(Entries provided)

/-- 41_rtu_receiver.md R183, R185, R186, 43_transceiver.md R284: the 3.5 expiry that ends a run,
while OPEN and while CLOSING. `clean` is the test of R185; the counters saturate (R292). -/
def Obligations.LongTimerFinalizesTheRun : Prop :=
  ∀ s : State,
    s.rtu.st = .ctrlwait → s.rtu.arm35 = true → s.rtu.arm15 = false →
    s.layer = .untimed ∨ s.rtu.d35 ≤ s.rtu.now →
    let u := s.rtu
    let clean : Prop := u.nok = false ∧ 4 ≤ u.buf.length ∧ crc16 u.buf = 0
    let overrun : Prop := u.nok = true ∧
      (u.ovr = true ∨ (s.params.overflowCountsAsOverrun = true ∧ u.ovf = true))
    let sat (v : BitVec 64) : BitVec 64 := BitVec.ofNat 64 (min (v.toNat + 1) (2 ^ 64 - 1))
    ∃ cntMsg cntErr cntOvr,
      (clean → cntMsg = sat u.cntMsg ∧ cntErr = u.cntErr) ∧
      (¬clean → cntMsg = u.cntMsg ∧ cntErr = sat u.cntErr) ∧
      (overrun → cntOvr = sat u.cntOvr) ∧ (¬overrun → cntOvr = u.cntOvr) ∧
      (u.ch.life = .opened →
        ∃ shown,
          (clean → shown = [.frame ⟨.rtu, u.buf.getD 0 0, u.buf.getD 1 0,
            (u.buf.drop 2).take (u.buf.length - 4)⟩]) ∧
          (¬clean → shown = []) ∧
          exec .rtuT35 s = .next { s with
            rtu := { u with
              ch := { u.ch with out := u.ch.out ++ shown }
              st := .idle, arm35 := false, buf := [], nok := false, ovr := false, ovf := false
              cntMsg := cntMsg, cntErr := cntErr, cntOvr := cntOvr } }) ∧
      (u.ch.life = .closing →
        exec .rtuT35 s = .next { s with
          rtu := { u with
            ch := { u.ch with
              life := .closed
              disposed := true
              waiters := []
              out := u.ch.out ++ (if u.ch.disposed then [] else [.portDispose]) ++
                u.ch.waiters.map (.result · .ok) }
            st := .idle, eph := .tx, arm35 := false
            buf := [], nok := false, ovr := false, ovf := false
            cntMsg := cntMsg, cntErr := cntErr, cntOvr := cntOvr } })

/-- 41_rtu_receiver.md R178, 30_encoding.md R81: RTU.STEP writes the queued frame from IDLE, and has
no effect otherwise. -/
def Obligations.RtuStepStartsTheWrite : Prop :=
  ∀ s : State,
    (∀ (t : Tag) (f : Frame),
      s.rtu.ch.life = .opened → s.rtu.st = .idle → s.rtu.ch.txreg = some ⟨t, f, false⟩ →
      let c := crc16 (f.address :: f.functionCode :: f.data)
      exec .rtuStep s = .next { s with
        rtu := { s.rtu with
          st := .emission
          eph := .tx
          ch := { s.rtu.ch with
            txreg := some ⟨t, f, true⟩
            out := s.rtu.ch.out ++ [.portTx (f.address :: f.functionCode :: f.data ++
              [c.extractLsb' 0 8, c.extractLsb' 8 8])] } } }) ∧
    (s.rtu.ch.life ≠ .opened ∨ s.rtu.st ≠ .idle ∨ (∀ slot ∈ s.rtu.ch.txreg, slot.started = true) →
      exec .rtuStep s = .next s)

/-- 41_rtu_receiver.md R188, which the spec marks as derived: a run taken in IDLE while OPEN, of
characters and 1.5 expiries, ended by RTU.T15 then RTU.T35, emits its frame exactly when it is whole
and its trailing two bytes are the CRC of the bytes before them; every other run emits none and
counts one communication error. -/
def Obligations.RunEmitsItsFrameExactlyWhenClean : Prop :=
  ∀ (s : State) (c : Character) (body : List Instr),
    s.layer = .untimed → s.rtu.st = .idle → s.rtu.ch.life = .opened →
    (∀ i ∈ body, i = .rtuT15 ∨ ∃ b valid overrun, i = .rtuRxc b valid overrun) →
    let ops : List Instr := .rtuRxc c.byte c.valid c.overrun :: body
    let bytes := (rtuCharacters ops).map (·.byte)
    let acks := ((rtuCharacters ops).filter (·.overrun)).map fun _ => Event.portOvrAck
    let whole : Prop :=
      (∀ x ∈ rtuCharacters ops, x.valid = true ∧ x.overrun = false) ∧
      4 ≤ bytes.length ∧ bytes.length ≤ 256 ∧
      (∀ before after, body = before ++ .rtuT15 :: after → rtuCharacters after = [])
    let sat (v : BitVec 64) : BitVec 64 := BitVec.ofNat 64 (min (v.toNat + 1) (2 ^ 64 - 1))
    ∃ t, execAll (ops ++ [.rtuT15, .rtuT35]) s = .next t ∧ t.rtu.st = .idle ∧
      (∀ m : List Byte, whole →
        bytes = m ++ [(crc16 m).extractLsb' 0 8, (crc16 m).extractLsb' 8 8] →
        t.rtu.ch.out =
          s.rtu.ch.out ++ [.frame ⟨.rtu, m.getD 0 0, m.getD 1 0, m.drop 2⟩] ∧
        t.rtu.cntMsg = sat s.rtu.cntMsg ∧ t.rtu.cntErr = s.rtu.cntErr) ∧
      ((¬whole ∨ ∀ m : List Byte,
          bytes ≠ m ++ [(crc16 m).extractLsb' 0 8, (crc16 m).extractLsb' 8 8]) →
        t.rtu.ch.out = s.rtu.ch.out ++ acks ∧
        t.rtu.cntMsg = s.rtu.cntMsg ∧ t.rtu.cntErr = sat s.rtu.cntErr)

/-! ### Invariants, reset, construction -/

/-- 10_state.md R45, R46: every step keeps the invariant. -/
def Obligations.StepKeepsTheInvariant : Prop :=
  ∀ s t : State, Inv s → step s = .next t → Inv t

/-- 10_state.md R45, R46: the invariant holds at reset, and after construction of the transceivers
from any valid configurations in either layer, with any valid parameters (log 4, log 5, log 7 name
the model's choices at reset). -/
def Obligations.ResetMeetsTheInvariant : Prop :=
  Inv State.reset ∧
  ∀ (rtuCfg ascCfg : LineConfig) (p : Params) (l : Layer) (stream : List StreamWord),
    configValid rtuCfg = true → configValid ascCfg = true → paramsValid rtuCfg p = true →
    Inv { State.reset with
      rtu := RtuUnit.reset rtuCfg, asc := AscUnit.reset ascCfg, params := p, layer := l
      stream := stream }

(Instructions for the task) Sift through the entries and copy every line with "rtuRxc".

(Answer below)
    (∀ i ∈ body, i = .rtuT15 ∨ ∃ b valid overrun, i = .rtuRxc b valid overrun) →
    let ops : List Instr := .rtuRxc c.byte c.valid c.overrun :: body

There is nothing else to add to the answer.